If you need to courier documents, please contact our Registry staff in the first instance to confirm the appropriate delivery details.

He waka eke noa.

The Supreme Court has had the final say on the status of ‘on sold’ earthquake damaged properties insured by IAG at the time of the Canterbury earthquakes.

In a judgment released yesterday, the Supreme Court by 3:2 majority, decided that owners of on sold properties are not entitled to replacement benefits under the IAG policy. The decision is a blow to purchasers of damaged properties, particularly those with undiscovered earthquake damage at the time of sale.

No assignment of replacement value?

The Barlows owned a house that was damaged in the earthquakes. With the insurance claim still unresolved, they sold the
house to the appellants and purported to assign their rights in respect of their claim under the policy. The key issue was whether the assignment transferred the Barlows’ entitlement to replacement costs under the policy. IAG claimed that the assignment only transferred an entitlement to an indemnity payment as the entitlement to replacement benefits under the policy was personal to the Barlows.

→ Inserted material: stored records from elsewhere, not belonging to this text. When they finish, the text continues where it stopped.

-- ==== Sys2Proof/Machine/Operands.lean ====
section
/-! DEFINITION. Operand forms and bit-field helpers (R11, R72): writing one bit of a byte, reading a mapped bit,
the nibbles of a byte, the duration of a delay, the external register's shift. -/

namespace Sys2Proof.Machine

/-- Bit `i` of a byte (R11). -/
def bitAt (x : Byte) (i : BitIndex) : Bool := x.getLsbD i.toNat

/-- `x[i] <- v`, the other seven bits unchanged (R12, R103). -/
def setBit (x : Byte) (i : BitIndex) (v : Bool) : Byte :=
  if v then x ||| (1#8 <<< i.toNat) else x &&& ~~~(1#8 <<< i.toNat)

/-- `b[7:4]`, that is `b >> 4` (R140, R141). -/
def highNibble (b : Byte) : Nibble := b.extractLsb' 4 4

/-- `b[3:0]`, that is `b & 0x0F` (R120, R140). -/
def lowNibble (b : Byte) : Nibble := b.extractLsb' 0 4

/-- The duration of `DELAY u, c` in nanoseconds (R72, R160): an exact natural-number product. -/
def delayNs : DelayUnit → BitVec 11 → Nat
  | .us, c => c.toNat * 1000
  | .ms, c => c.toNat * 1000000

/-- `((SR << 1) | DATA) & 0xFF` (R50). -/
def shiftIn (sr : Byte) (data : Bool) : Byte := (sr <<< 1) ||| (BitVec.ofBool data).setWidth 8

/-- The nibble on the four data outputs, `{Q[d3], Q[d2], Q[d1], Q[d0]}` (R250). -/
def dataNibble (pm : PinMap) (q : Byte) : Nibble :=
  BitVec.ofBool (bitAt q pm.d3) ++ BitVec.ofBool (bitAt q pm.d2) ++ BitVec.ofBool (bitAt q pm.d1) ++
    BitVec.ofBool (bitAt q pm.d0)

/-- The four data bits written in the order `d0` .. `d3`; of two equal indices the later write wins (R120, R25). -/
def setNibble (pm : PinMap) (x : Byte) (n : Nibble) : Byte :=
  setBit (setBit (setBit (setBit x pm.d0 (n.getLsbD 0)) pm.d1 (n.getLsbD 1)) pm.d2 (n.getLsbD 2)) pm.d3 (n.getLsbD 3)

end Sys2Proof.Machine
end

IAG had been successful in the High Court and the Court of Appeal based on an earlier decision in Bryant v Primary
Industries Insurance Co Ltd. While the majority in the Supreme Court accepted that the reasoning in Bryant was
‘contestable’ in places, they considered the decision was largely correct and found:

  • A claim under an insurance policy can be assigned, however, while this means that an assignee has an entitlement to an indemnity payment they do not have an entitlement under the IAG policy to replacement costs
  • The Barlows’ entitlement to replacement benefits was not an ‘accrued right’ capable of being assigned but rather it was conditional on them actually incurring the cost of reinstatement
  • As the Barlows had not incurred any reinstatement costs they did not have any rights to reinstatement costs to assign to the purchasers.
Minority judgment

While the minority (Glazebrook and Arnold JJ) were unable to distinguish Bryant they considered the case was wrongly decided and poorly reasoned. They disagreed that the policy required the Barlows to restore the house personally finding that:

  • The replacement benefit had already ‘accrued’ at the time of the assignment; the right to payment for the loss arose at the time of the earthquakes
  • There was nothing so obviously personal in the restoration condition that it could only be discharged by the Barlows. The Barlows would have a very limited role to play as the insurer would likely contract third parties to carry out the repairs.
Is there any room left for argument by purchasers?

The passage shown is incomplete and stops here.